-- WHAT TO PRODUCE --
Could you set down the lines below, from the one containing "one element. -/" through the final line, exactly as written?

··········

/-- The packet has come to the cluster of its target, and those before it are delivered (R257, R359). -/
def State.flowFirst (s : State) (p : Packet) : Bool :=
  s.packets.any (fun f => f.pkt == p && f.stop == endStop p) && (isResp p || !s.packets.any (s.before p))

/-- A packet that has been delivered is no longer on its way. -/
def State.landed (s : State) (p : Packet) : State := { s with packets := s.packets.eraseP (fun f => f.pkt == p) }

/-! ### STEP: R262 -/

/-- The checks of R262. -/
def stepChecks (s : State) (h x : SWin) (y : Option SWin) (k : Nat) : Option Flt :=
  match checkWindows s.core ((h, true) :: (x, false) :: (y.map (fun w => (w, false))).toList) with
  | some f => some f
  | none =>
    let o := s.core.opd.get k
    let fmtOk (w : SWin) : Bool := w.fmt == opFmt o.dwords
    if !o.loaded || opKind o.dwords != 3 || !fmtOk h || !fmtOk x || !y.all fmtOk || x.planes != 2 then some ⟨cOpd, 0, 0#64⟩
    else if h.planes ≠ 1 ∨ h.pos ≠ 1 ∨ h.elems ≠ x.elems ∨ !y.all (fun w => w.elems == x.elems && w.planes == 1 && w.pos == x.pos) then some srfFault
    else none

/-- One position of one element. -/
def stepElem (d : List Word) (wh wx : SWin) (wy : Option SWin) (h : Nat) (s : State) (t e : Nat) : State :=
  let f := stFmt (opFmt d)
  let a := wx.abTuple s.core t e
  let old := s.srfRead h (wh.elemOff 0 0 e) (stSize wh.fmt)
  let (v, fl) := opRound d (FVal.fma (rndOf (opRnd d)) (f.decode (a.getD 0 0)) (f.decode old) (f.decode (a.getD 1 0)))
  let s := (s.srfWrite h (wh.elemOff 0 0 e) (stSize wh.fmt) v).raiseFlags fl
  match wy with
  | none => s
  | some w => s.mapCore (fun c => w.putAb c t e [v])

/-- R262: STEP, with or without the output window. -/
def stepWord (i : Instr) (h x k : BitVec 4) (y : Option (BitVec 3)) (s : State) : Host.Outcome State Fault Refusal :=
  .next (issue i (fun s =>
    let wh := swinOf (s.core.w.get h.toNat)
    let wx := swinOf (s.core.w.get x.toNat)
    let wy := y.map (fun w => swinOf (s.core.w.get w.toNat))
    let hy := s.hyp.toNat
    match stepChecks s wh wx wy k.toNat with
    | some f => .fault f
    | none =>
      if wx.isEmpty then .next s
      else match (wh.srfRowMark s hy 0 false).or ((List.range wx.pos).findSome? (fun t =>
          (wx.rowMark s.core t).or (wy.bind (fun w => w.rowMark s.core t)))) with
      | some f => .fault f
      | none => match ensureSlots s hy (wh.slotsOf [0]) with
        | .error f => .fault f
        | .ok s =>
          let d := (s.core.opd.get k.toNat).dwords
          .next ((List.range wx.pos).foldl (fun s t => (List.range wx.elems).foldl (fun s e => stepElem d wh wx wy hy s t e) s) s)) s)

··········

-- ANSWER BOX --
/-- One position of one element. -/
def stepElem (d : List Word) (wh wx : SWin) (wy : Option SWin) (h : Nat) (s : State) (t e : Nat) : State :=
  let f := stFmt (opFmt d)
  let a := wx.abTuple s.core t e
  let old := s.srfRead h (wh.elemOff 0 0 e) (stSize wh.fmt)
  let (v, fl) := opRound d (FVal.fma (rndOf (opRnd d)) (f.decode (a.getD 0 0)) (f.decode old) (f.decode (a.getD 1 0)))
  let s := (s.srfWrite h (wh.elemOff 0 0 e) (stSize wh.fmt) v).raiseFlags fl
  match wy with
  | none => s
  | some w => s.mapCore (fun c => w.putAb c t e [v])

/-- R262: STEP, with or without the output window. -/
def stepWord (i : Instr) (h x k : BitVec 4) (y : Option (BitVec 3)) (s : State) : Host.Outcome State Fault Refusal :=
  .next (issue i (fun s =>
    let wh := swinOf (s.core.w.get h.toNat)
    let wx := swinOf (s.core.w.get x.toNat)
    let wy := y.map (fun w => swinOf (s.core.w.get w.toNat))
    let hy := s.hyp.toNat
    match stepChecks s wh wx wy k.toNat with
    | some f => .fault f
    | none =>
      if wx.isEmpty then .next s
      else match (wh.srfRowMark s hy 0 false).or ((List.range wx.pos).findSome? (fun t =>
          (wx.rowMark s.core t).or (wy.bind (fun w => w.rowMark s.core t)))) with
      | some f => .fault f
      | none => match ensureSlots s hy (wh.slotsOf [0]) with
        | .error f => .fault f
        | .ok s =>
          let d := (s.core.opd.get k.toNat).dwords
          .next ((List.range wx.pos).foldl (fun s t => (List.range wx.elems).foldl (fun s e => stepElem d wh wx wy hy s t e) s) s)) s)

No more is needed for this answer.